Bolsonaro’s foe in virus approach eyes Brazil presidency

President of the Brazilian Social Democracy Party Bruno Araujo (left), Sao Paulo Governor and elected presidential candidate for the party for next year's elections Joao Doria (centre) and Rio Grande do Sul Governor Eduardo Leite (right) gesture after announcing the result of the election that chose the presidential candidate for the party in Brasilia, on Nov 27, 2021. (EVARISTO SA / AFP)

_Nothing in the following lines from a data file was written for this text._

/-- A RELEASE frees exactly the listed slots that its sender holds for its stream, and raises the epoch by one if it freed
any (R77, R73); outside LEARNING, JOINING, JOINED and LEAVING one of another station changes nothing (R74). A channel that
was RECEIVING a stream which so loses its last slot is WAITING, a HELD one stays HELD without a stream holder, each with an
ENDED record of no words if the end was not seen before: of the last holder, else of the stream holder (R120, R135); of one
that knows neither, the record's holder is free (log 25). The own RELEASE at read-back takes its slots off the channel's
list; a CLOSING channel with nothing left to release becomes CLOSED, or LOST with its queue kept, and any other channel
stays in its state (R110). That RELEASEs are applied after a resync failure too is the model's choice (log 72), and so is
that those taken in an empty-trunk attempt are (log 88). -/
def Obligations.ReleaseFreesItsSlots : Prop :=
  ∀ (r : Release) (s : State), s.powered = true → settled s = true →
    let heard := { s.trunk with
      gapStart := s.clock.ticks, pace := { s.trunk.pace with heard := true }, repeaterOff := false }
    let freed (l : Slot) : Prop :=
      l ∈ r.slots ∧ (slotEntry s.map l).holding = some { holder := r.station, stream := r.stream }
    let effect (t : State) : Prop :=
      (∀ l, freed l → slotEntry t.map l = SlotEntry.free)
        ∧ (∀ l, ¬freed l → slotEntry t.map l = slotEntry s.map l)
        ∧ ((∃ l, freed l) → t.map.epoch = (s.map.epoch + 1) % 65536)
        ∧ ((∀ l, ¬freed l) → t.map = s.map ∧ t.inb = s.inb)
        ∧ t.roster = s.roster ∧ t.tb = s.tb ∧ t.framer = s.framer ∧ t.clock = s.clock ∧ t.mem = s.mem
        ∧ t.station = s.station
    (takesTables s = false → isOwn (.release r) s = false → packetInRange (.release r) = true →
      exec (.takeRelease r) s = .next { s with trunk := heard })
    ∧ (takesTables s = true → isOwn (.release r) s = false → packetInRange (.release r) = true →
      ∃ t, exec (.takeRelease r) s = .next t ∧ effect t ∧ t.out = s.out ∧ t.trunk.queue = s.trunk.queue
        ∧ (∀ ch, (s.inb.get ch).defn.stream ≠ r.stream → t.inb.get ch = s.inb.get ch)
        ∧ (inRack s = true → (∃ l, freed l) → streamCount t.map.entries r.stream = 0 →
            ∀ ch, let c := s.inb.get ch
              c.defn.stream = r.stream → c.state = .receiving ∨ c.state = .held →
              (t.inb.get ch).state = (if c.state = .held then .held else .waiting) ∧ (t.inb.get ch).holder = none
              ∧ (delivers s = true → c.endSeen = false → c.log.length < 16 →
                  ∃ d, (t.inb.get ch).log = c.log ++ [d] ∧ d.flags.ended = true ∧ d.count = 0
                    ∧ d.offset = none ∧ d.time = s.clock.rack ∧ d.tag = c.lastTag.getD 0
                    ∧ (∀ h, c.lastHolder = some h → d.holder = h)
                    ∧ (∀ h, c.lastHolder = none → c.holder = some h → d.holder = h)
                    ∧ t.flags &&& flagBit .channel = flagBit .channel ∧ (t.inb.get ch).endSeen = true)
              ∧ (delivers s = false ∨ c.endSeen = true → (t.inb.get ch).log = c.log)))
    ∧ (∀ ch st, takesTables s = true → s.trunk.sending = some ⟨.release r, some (.release (some ch) r), st⟩ →
        let o := s.out.get ch
        o.state = .closing → o.claims = [] → o.releasesOut = 1 → o.closingTo = some .closed →
        (∀ l ∈ o.slots, l ∈ r.slots) →
        ∃ t, exec (.takeRelease r) s = .next t ∧ effect t ∧ (t.out.get ch).state = .closed
          ∧ (t.out.get ch).slots = [] ∧ (t.out.get ch).closingTo = none ∧ (t.out.get ch).drain = false
          ∧ (∀ k, k ≠ ch → t.out.get k = s.out.get k)
          ∧ t.trunk.queue = s.trunk.queue.erase (.release (some ch) r) ∧ t.trunk.sending = none
          ∧ t.flags &&& flagBit .channel = flagBit .channel)
    ∧ (∀ ch st, takesTables s = true → s.trunk.sending = some ⟨.release r, some (.release (some ch) r), st⟩ →
        let o := s.out.get ch
        let left := o.slots.filter fun l => !r.slots.contains l
        let goes : Prop := o.state = .closing ∧ left = [] ∧ o.claims = [] ∧ o.releasesOut ≤ 1
        ∃ t, exec (.takeRelease r) s = .next t ∧ effect t ∧ (∀ k, k ≠ ch → t.out.get k = s.out.get k)
          ∧ (¬goes → t.out.get ch = { o with slots := left, releasesOut := o.releasesOut - 1 })
          ∧ (goes → o.closingTo = some .lost → (t.out.get ch).state = .lost ∧ (t.out.get ch).queue = o.queue
              ∧ (t.out.get ch).slots = [] ∧ (t.out.get ch).drain = o.drain
              ∧ t.flags &&& flagBit .channel = flagBit .channel))

/-! ### Samples and triggers -/

/-- A SAMPLE in the slot its holder holds for its stream, taken JOINED or LEAVING, is stored by a RING channel of its
stream whose window is IDLE: word i at ring offset (c + i) mod S from the committed position c, every other byte of Sample
Memory as it was, the position moved on, and a delivery record with the packet's tag, time, count and offset added where
the log has room (R121 to R123, R130, R132). A SAMPLE that failed its CRC-16 alone is kept with INVALID, or skipped under
SKIP-INVALID, which commits and records nothing (R4, R124). -/
def Obligations.SampleIsStoredInItsRing : Prop :=
  ∀ (p : Sample) (ch : Channel) (s : State), s.powered = true → settled s = true → s.framer.framed = true →
    delivers s = true →
    (slotEntry s.map ⟨p.lane, phaseOf s.framer.round⟩).holding = some { holder := p.holder, stream := p.stream } →
    packetInRange (.sample p) = true →
    let c := s.inb.get ch
    let size := c.defn.pages * 256
    let cell (i : Nat) := c.defn.base.val * 256 + (c.committed + i) % size
    let k := p.words.length
    c.defn.stream = p.stream → (∀ o, o ≠ ch → (s.inb.get o).defn.stream ≠ p.stream) → c.defn.mode = .ring →
    0 < c.defn.pages → c.defn.base.val + c.defn.pages ≤ 64 → c.window.state = .idle →
    c.state = .waiting ∨ c.state = .receiving →
    let written (t : State) : Prop :=
      (∀ i (h : i < k), readWord t.mem (cell i) = p.words[i])
        ∧ (∀ a, (∀ i, i < k → a < 4 * cell i ∨ 4 * cell i + 4 ≤ a) → readByte t.mem a = readByte s.mem a)
        ∧ (t.inb.get ch).state = .receiving ∧ (∀ o, o ≠ ch → t.inb.get o = s.inb.get o)
        ∧ (c.state = .waiting → (t.inb.get ch).holder = some p.holder
            ∧ t.flags &&& flagBit .channel = flagBit .channel)
        ∧ t.map = s.map ∧ t.out = s.out ∧ t.roster = s.roster ∧ t.framer = s.framer ∧ t.clock = s.clock
        ∧ t.tb = s.tb ∧ t.station = s.station ∧ t.trig = s.trig
    let stored (invalid : Bool) (t : State) : Prop :=
      written t ∧ (t.inb.get ch).committed = (c.committed + k) % size ∧ (t.inb.get ch).extent = 0
        ∧ (t.inb.get ch).counters.packets = min 4294967295 (c.counters.packets + 1)
        ∧ (t.inb.get ch).counters.words = min 4294967295 (c.counters.words + k)
        ∧ (16 ≤ c.log.length → (t.inb.get ch).log = c.log ∧ (t.inb.get ch).pendingFlags.recordsLost = true
            ∧ (t.inb.get ch).expectedTag = c.expectedTag)
        ∧ (c.log.length < 16 → ∃ d, (t.inb.get ch).log = c.log ++ [d] ∧ d.tag = p.tag ∧ d.time = p.time
            ∧ d.count = k ∧ d.offset = some c.committed ∧ d.holder = p.holder ∧ d.flags.invalid = invalid
            ∧ d.flags.last = p.flags.last ∧ d.flags.freeTime = p.flags.freeTime
            ∧ d.flags.dropped = p.flags.dropped ∧ d.flags.timeStep = (p.flags.timeStep || c.timeStep)
            ∧ d.flags.newHolder = (c.lastHolder.isSome && !p.flags.first && c.lastHolder != some p.holder)
            ∧ d.flags.gap = ((c.lastHolder == some p.holder && !p.flags.first && c.expectedTag != some p.tag)
                || c.pendingFlags.gap)
            ∧ (t.inb.get ch).expectedTag = some ((p.tag + 1) % 4096) ∧ (t.inb.get ch).lastHolder = some p.holder)
    (∃ t, exec (.takeSample p) s = .next t ∧ stored false t ∧ t.guard = s.guard)
    ∧ (∀ heard, classify heard = .failedSample p →
        ∃ t, exec (.failedPacketReceived heard) s = .next t
          ∧ (gathers s = true → t.guard.reports.counts.line = min 255 (s.guard.reports.counts.line + 1))
          ∧ (c.defn.policy = .keep → stored true t)
          ∧ (c.defn.policy = .skip → written t ∧ (t.inb.get ch).committed = c.committed
              ∧ (t.inb.get ch).extent = k ∧ (t.inb.get ch).log = c.log
              ∧ (t.inb.get ch).pendingFlags.invalidSkipped = true))

/-- What else becomes of a SAMPLE of another station (R81, R85, R121, R122, R125). A PAIR channel stores it in the
lower-numbered half that is neither latest nor held, which becomes latest; where one is held and the other latest, it
supersedes the packet in the latest. A failed one under SKIP-INVALID is written into a half only if one is free, which loses
its descriptor and does not become latest, and adds no record (R125). A HELD channel counts the packet and stores nothing.
In JOINING it only shows WAITING channels their holder. A stray stores nothing: the first of a round is counted, the second
is a cause of a resync, a further one and a failed one do nothing (R85). The count is R86's: the third of a JOINED station
REJOINs, and that a count which stands at 3 from JOINING does so too is the model's choice (log 78). On an unframed trunk,
or outside the rack, a SAMPLE is ignored. -/
def Obligations.SamplesActByChannelAndStation : Prop :=
  ∀ (p : Sample) (ch : Channel) (s : State), s.powered = true → settled s = true →
    isOwn (.sample p) s = false → packetInRange (.sample p) = true →
    let c := s.inb.get ch
    let heard := { s.trunk with
      gapStart := s.clock.ticks, pace := { s.trunk.pace with heard := true }, repeaterOff := false }
    let holding := (slotEntry s.map ⟨p.lane, phaseOf s.framer.round⟩).holding
    let matching : Prop := holding = some { holder := p.holder, stream := p.stream }
    let count := if s.map.boundariesSince < 12 then min 3 (s.map.consecutive + 1) else 1
    let base (h : Fin 2) := c.defn.base.val * 256 + 16 * h.val
    let free (h : Fin 2) : Prop :=
      c.latest ≠ some h ∧ c.hold ≠ some h ∧ (h = 1 → c.latest = some 0 ∨ c.hold = some 0)
    let written (h : Fin 2) (t : State) : Prop :=
      (∀ i (b : i < p.words.length), readWord t.mem (base h + i) = p.words[i])
        ∧ (∀ a, a < 4 * base h ∨ 4 * (base h + p.words.length) ≤ a → readByte t.mem a = readByte s.mem a)
    let stored (h : Fin 2) (invalid superseded : Bool) (t : State) : Prop :=
      (t.inb.get ch).latest = some h ∧ (t.inb.get ch).hold = c.hold
        ∧ (t.inb.get ch).descs.get h = some {
            tag := p.tag, time := p.time, count := p.words.length, holder := p.holder }
        ∧ (∀ k, k ≠ h → (t.inb.get ch).descs.get k = c.descs.get k)
        ∧ written h t
        ∧ (t.inb.get ch).counters.superseded = (if superseded then min 4294967295 (c.counters.superseded + 1)
            else c.counters.superseded)
        ∧ (∃ d, (t.inb.get ch).log = c.log ++ [d] ∧ d.offset = some (16 * h.val) ∧ d.tag = p.tag
            ∧ d.flags.superseded = superseded ∧ d.flags.invalid = invalid)
    (s.framer.framed = false ∨ inRack s = false → exec (.takeSample p) s = .next { s with trunk := heard })
    ∧ (s.framer.framed = true → inRack s = true → ¬matching →
        (∃ t, exec (.takeSample p) s = .next t ∧ t.mem = s.mem ∧ t.inb = s.inb
          ∧ (s.tb.role = false → s.map.resync = .none →
              (s.map.stray = 0 → t.map = { s.map with stray := 1 } ∧ t.station = s.station)
              ∧ (s.map.stray = 1 → s.map.failed = false →
                t.map.stray = 2 ∧ t.map.consecutive = count ∧ t.flags &&& flagBit .map = flagBit .map
                ∧ (s.station.state ≠ .joined ∨ count ≠ 3 →
                    t.map.resync = .gathering ∧ t.map.gatherMarks = 0 ∧ t.station = s.station)
                ∧ (s.station.state = .joined → count = 3 → t.map.resync = .none ∧ t.station.state = .leaving
                    ∧ t.station.leaveOutcome = some .listening ∧ leavePacketsQueued s t))
              ∧ (s.map.stray = 2 → t.map = s.map ∧ t.station = s.station))
          ∧ (s.tb.role = true ∨ s.map.resync ≠ .none → t.map = s.map ∧ t.station = s.station))
        ∧ (∀ heard, classify heard = .failedSample p → ∃ t, exec (.failedPacketReceived heard) s = .next t
          ∧ t.mem = s.mem ∧ t.inb = s.inb ∧ t.map = s.map ∧ t.station = s.station))
    ∧ (s.framer.framed = true → s.station.state = .joining → matching →
        ∃ t, exec (.takeSample p) s = .next t ∧ t.mem = s.mem ∧ t.map = s.map
          ∧ (t.inb.get ch = if c.defn.stream = p.stream ∧ c.state = .waiting then
              { c with state := .receiving, holder := some p.holder } else c))
    ∧ (s.framer.framed = true → delivers s = true → matching → c.defn.stream = p.stream →
        (∀ o, o ≠ ch → (s.inb.get o).defn.stream ≠ p.stream) →
        (c.state = .held → exec (.takeSample p) s = .next { s with
          trunk := heard
          inb := s.inb.set ch { c with
            heldDrop := min 65535 (c.heldDrop + 1)
            counters := { c.counters with heldDropped := min 4294967295 (c.counters.heldDropped + 1) } } })
        ∧ (c.state = .closed → exec (.takeSample p) s = .next { s with trunk := heard })
        ∧ (c.state = .receiving → c.window.state = .done → exec (.takeSample p) s = .next { s with
            trunk := heard
            inb := s.inb.set ch { c with
              counters := { c.counters with withheld := min 4294967295 (c.counters.withheld + 1) } } })
        ∧ (c.state = .receiving → c.defn.mode = .pair → c.window.state = .idle → c.log.length < 16 →
            (∀ h, free h → (∃ t, exec (.takeSample p) s = .next t ∧ stored h false false t))
            ∧ (∀ h k, h ≠ k → c.latest = some h → c.hold = some k →
                ∃ t, exec (.takeSample p) s = .next t ∧ stored h false true t)
            ∧ (∀ heard, classify heard = .failedSample p →
                (c.defn.policy = .keep →
                  (∀ h, free h → ∃ t, exec (.failedPacketReceived heard) s = .next t ∧ stored h true false t)
                  ∧ (∀ h k, h ≠ k → c.latest = some h → c.hold = some k →
                      ∃ t, exec (.failedPacketReceived heard) s = .next t ∧ stored h true true t))
                ∧ (c.defn.policy = .skip → ∃ t, exec (.failedPacketReceived heard) s = .next t
                    ∧ (t.inb.get ch).latest = c.latest ∧ (t.inb.get ch).hold = c.hold
                    ∧ (t.inb.get ch).log = c.log ∧ (t.inb.get ch).window = c.window
                    ∧ (t.inb.get ch).pendingFlags = { c.pendingFlags with invalidSkipped := true }
                    ∧ (t.inb.get ch).counters.invalidSkipped = min 4294967295 (c.counters.invalidSkipped + 1)
                    ∧ (∀ h, free h → written h t ∧ (t.inb.get ch).descs = c.descs.set h none)
                    ∧ ((∀ h, ¬free h) → t.mem = s.mem ∧ (t.inb.get ch).descs = c.descs)))))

The governor of Brazil’s richest and most populous state was picked by the Brazilian Social Democracy Party as its candidate for next year’s election challenging President Jair Bolsonaro.

Joao Doria, governor of Sao Paulo, was declared the winner of Saturday’s primaries for the party known as PSDB, according to Bruno Araujo, who heads the group seeking to reemerge as a competitive alternative to the right-left polarization in Brazilian politics. 

Sao Paulo Governor Joao Doria, 63, achieved national prominence by leading efforts to procure vaccines against the coronavirus while President Jair Bolsonaro questioned their efficacy and safety

Technological problems with a voting app delayed the process by a week. Doria defeated Eduardo Leite, the governor of Rio Grande do Sul.

Doria, 63, achieved national prominence by leading efforts to procure vaccines against the coronavirus while Bolsonaro questioned their efficacy and safety. Under Doria’s watch, the state of Sao Paulo closed a deal with China’s Sinovac to bring the first COVID-19 shots into the country. 

Doria, elected in 2018 as part of the same anti-left wave that swept Bolsonaro into power, later parted ways with the president to become a strident voice against the federal government’s erratic approach to the pandemic. 

“Bolsonaro sold a dream and delivered a nightmare,” Doria said in his victory speech Saturday, citing the nation’s rising unemployment, lower income, as well as increasing conflicts and violence against the press.  

Yet Doria’s actions during the pandemic, including his government’s restrictions to commerce and social gatherings, didn’t help his approval rating: 53 percent of the participants of the latest Ipespe poll said they wouldn’t vote for him in any circumstance, a margin just narrower than Bolsonaro. 

Winning the PSDB primaries is just the first step of becoming a viable third-party candidate to take on Luiz Inacio Lula da Silva, a former Brazilian president and the front-runner in all opinion polls. Bolsonaro comes in second. 

The fight for a spot in the presidential runoff became even more challenging after former judge Sergio Moro joined a political party and informally threw his hat into the ring. 

The PSDB, which ruled the country between 1995 and 2002 under former President Fernando Henrique Cardoso, has been losing influence in Brazil’s politics as voters flocked to more polarizing political figures in recent elections.